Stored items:
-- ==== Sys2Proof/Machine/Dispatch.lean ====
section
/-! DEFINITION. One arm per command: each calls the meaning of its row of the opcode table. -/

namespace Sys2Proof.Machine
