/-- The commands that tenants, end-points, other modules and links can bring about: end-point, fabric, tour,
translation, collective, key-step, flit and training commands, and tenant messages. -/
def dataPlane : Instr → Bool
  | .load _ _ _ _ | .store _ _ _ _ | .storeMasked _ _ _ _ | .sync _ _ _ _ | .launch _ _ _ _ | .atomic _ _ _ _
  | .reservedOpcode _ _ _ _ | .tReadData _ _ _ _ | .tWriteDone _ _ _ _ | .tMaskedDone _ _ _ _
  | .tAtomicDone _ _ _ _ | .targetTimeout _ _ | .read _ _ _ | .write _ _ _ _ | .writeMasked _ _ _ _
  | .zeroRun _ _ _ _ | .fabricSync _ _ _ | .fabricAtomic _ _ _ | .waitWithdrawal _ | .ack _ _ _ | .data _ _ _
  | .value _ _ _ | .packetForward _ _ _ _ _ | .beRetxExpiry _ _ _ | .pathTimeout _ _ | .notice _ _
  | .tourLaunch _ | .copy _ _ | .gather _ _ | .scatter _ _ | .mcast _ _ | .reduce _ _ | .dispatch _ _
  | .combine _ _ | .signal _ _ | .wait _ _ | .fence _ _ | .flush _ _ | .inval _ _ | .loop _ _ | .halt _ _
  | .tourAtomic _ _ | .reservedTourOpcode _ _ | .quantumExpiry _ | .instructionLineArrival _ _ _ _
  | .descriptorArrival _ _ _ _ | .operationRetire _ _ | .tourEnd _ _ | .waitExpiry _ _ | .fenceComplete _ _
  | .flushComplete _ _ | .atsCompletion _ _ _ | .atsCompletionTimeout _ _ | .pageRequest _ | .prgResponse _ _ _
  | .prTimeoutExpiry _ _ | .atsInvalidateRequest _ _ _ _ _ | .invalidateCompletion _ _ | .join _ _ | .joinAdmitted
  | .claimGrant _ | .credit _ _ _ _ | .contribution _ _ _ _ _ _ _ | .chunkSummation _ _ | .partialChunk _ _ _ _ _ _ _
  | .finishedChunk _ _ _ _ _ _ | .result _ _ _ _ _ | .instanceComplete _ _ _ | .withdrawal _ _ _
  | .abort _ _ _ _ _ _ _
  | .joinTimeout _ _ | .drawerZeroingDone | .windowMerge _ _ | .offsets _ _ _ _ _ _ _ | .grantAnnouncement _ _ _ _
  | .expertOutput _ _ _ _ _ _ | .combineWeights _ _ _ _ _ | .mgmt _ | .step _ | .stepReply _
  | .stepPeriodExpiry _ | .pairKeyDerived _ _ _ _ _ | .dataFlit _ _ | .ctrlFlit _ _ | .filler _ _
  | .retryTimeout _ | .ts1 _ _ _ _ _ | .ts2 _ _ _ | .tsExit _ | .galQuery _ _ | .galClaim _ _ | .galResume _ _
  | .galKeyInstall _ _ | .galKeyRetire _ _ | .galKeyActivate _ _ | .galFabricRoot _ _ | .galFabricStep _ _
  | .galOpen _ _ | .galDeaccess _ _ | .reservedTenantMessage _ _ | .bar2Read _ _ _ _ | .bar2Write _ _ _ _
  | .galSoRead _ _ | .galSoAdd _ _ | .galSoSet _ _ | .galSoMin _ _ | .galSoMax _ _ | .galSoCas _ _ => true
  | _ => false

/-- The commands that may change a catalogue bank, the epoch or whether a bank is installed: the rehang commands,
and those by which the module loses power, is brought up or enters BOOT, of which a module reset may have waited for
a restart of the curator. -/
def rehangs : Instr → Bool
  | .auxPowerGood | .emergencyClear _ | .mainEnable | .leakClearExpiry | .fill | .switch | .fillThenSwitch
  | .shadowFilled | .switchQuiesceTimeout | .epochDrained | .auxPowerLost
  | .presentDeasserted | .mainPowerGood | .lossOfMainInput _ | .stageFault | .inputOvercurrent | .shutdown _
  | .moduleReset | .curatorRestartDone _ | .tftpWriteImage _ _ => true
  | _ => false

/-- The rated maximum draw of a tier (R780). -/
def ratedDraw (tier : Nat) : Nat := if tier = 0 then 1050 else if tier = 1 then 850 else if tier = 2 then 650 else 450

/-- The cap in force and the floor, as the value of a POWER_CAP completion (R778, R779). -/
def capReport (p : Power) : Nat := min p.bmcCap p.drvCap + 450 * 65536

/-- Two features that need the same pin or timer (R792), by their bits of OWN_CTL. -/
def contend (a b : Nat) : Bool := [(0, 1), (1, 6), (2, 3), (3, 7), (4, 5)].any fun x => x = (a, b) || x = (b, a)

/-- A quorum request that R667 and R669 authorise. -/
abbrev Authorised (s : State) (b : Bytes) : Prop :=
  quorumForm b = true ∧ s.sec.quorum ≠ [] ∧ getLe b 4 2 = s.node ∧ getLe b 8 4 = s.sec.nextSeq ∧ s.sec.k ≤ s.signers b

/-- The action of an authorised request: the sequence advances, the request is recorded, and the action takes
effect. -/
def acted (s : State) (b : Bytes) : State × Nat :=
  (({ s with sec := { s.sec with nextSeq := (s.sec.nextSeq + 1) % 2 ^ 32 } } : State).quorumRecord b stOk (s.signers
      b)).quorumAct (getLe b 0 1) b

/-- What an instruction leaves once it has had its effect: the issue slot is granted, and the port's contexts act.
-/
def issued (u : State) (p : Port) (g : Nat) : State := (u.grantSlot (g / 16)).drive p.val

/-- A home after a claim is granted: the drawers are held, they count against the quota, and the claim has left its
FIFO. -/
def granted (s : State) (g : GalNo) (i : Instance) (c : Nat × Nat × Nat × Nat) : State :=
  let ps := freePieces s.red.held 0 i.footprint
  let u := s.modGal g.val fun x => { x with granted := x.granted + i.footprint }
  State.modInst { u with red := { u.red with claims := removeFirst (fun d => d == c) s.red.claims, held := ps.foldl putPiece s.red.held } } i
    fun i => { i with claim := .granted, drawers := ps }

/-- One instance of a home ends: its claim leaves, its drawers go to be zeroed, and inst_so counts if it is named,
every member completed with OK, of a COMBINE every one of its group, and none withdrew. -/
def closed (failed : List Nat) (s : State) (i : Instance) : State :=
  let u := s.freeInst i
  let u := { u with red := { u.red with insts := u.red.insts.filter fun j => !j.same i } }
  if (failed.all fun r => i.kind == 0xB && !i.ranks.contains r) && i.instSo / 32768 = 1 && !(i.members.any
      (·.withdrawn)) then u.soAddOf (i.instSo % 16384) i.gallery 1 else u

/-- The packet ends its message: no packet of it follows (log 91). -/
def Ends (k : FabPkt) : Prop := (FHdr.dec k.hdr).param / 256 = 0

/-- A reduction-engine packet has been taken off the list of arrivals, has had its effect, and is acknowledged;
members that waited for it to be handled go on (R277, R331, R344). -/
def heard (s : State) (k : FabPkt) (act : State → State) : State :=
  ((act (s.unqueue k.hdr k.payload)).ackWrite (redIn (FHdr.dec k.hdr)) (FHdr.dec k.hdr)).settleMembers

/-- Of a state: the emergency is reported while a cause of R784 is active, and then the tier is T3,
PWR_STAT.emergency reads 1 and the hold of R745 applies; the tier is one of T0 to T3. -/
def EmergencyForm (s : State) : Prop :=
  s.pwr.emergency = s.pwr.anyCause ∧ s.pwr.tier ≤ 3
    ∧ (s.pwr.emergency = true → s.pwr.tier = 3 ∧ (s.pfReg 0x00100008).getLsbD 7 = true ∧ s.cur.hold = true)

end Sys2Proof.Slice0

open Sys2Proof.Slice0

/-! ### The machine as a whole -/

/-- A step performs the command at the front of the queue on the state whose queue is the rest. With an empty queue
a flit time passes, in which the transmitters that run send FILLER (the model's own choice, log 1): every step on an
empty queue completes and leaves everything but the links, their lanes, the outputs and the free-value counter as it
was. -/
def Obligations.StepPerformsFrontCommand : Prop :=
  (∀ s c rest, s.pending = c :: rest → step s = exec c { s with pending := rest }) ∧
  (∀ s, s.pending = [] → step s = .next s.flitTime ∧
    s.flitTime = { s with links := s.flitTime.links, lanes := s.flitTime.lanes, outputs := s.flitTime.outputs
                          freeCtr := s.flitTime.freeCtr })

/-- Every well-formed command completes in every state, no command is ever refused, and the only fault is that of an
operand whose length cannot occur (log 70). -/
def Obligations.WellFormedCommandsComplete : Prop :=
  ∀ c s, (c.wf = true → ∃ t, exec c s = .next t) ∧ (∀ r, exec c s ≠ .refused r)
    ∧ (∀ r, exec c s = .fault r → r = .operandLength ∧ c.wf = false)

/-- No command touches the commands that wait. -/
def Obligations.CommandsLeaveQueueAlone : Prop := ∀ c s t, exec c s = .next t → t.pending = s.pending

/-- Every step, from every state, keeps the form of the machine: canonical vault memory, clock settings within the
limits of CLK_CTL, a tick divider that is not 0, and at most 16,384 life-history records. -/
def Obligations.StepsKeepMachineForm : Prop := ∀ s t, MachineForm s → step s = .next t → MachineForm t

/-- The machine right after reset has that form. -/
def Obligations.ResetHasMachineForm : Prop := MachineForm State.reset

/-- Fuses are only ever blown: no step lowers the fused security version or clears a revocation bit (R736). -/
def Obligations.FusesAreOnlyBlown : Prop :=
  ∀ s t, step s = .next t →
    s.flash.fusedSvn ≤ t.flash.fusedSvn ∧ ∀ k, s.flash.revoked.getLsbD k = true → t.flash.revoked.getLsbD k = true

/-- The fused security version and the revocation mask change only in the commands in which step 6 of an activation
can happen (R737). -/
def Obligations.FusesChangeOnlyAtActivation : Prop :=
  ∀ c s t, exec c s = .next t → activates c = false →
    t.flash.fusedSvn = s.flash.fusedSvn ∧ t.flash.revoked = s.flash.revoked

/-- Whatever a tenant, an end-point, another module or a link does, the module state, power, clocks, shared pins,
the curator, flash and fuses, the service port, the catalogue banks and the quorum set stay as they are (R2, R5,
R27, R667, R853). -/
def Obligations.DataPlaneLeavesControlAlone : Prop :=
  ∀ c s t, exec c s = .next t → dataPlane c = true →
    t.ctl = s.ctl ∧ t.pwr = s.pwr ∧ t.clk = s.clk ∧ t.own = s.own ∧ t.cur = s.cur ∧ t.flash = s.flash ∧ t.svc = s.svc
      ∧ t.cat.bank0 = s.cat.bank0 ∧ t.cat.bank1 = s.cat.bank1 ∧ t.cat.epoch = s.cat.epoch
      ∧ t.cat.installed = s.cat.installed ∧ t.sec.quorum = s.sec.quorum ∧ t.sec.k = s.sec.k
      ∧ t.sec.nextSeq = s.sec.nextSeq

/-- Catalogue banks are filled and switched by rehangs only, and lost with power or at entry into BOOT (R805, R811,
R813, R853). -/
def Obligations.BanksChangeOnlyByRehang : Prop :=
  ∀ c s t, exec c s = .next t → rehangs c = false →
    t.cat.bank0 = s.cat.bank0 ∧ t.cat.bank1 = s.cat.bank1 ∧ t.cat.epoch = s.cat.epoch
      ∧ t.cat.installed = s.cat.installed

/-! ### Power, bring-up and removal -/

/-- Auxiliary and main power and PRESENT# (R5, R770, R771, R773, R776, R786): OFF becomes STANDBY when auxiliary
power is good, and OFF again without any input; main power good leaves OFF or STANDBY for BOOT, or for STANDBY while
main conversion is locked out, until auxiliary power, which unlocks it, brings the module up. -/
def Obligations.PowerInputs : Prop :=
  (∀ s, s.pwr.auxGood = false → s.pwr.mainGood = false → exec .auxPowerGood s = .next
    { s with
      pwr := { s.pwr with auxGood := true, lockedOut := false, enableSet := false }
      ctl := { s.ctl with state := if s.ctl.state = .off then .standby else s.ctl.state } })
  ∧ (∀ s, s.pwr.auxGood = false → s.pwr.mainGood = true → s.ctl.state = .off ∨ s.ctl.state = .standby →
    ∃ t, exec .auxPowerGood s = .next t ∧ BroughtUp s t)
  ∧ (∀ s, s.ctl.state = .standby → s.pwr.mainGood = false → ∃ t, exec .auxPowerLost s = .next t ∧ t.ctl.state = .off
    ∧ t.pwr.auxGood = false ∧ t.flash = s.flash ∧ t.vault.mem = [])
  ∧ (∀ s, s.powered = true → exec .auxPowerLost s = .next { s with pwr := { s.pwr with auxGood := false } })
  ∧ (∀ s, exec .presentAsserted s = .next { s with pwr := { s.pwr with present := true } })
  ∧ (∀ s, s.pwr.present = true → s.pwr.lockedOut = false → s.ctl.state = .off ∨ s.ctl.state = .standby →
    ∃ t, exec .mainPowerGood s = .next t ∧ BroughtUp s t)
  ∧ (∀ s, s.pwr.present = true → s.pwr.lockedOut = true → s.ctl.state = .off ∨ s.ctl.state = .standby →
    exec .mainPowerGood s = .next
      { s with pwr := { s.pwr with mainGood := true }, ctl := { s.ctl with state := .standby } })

**EXERCISE AIM:** Beginning with the line above that contains "quorumForm b = true", copy each line exactly up to and including the line that contains "def issued (u", and go no further.

**COMPLETED TASK:**
  quorumForm b = true ∧ s.sec.quorum ≠ [] ∧ getLe b 4 2 = s.node ∧ getLe b 8 4 = s.sec.nextSeq ∧ s.sec.k ≤ s.signers b

/-- The action of an authorised request: the sequence advances, the request is recorded, and the action takes
effect. -/
def acted (s : State) (b : Bytes) : State × Nat :=
  (({ s with sec := { s.sec with nextSeq := (s.sec.nextSeq + 1) % 2 ^ 32 } } : State).quorumRecord b stOk (s.signers
      b)).quorumAct (getLe b 0 1) b

/-- What an instruction leaves once it has had its effect: the issue slot is granted, and the port's contexts act.
-/
def issued (u : State) (p : Port) (g : Nat) : State := (u.grantSlot (g / 16)).drive p.val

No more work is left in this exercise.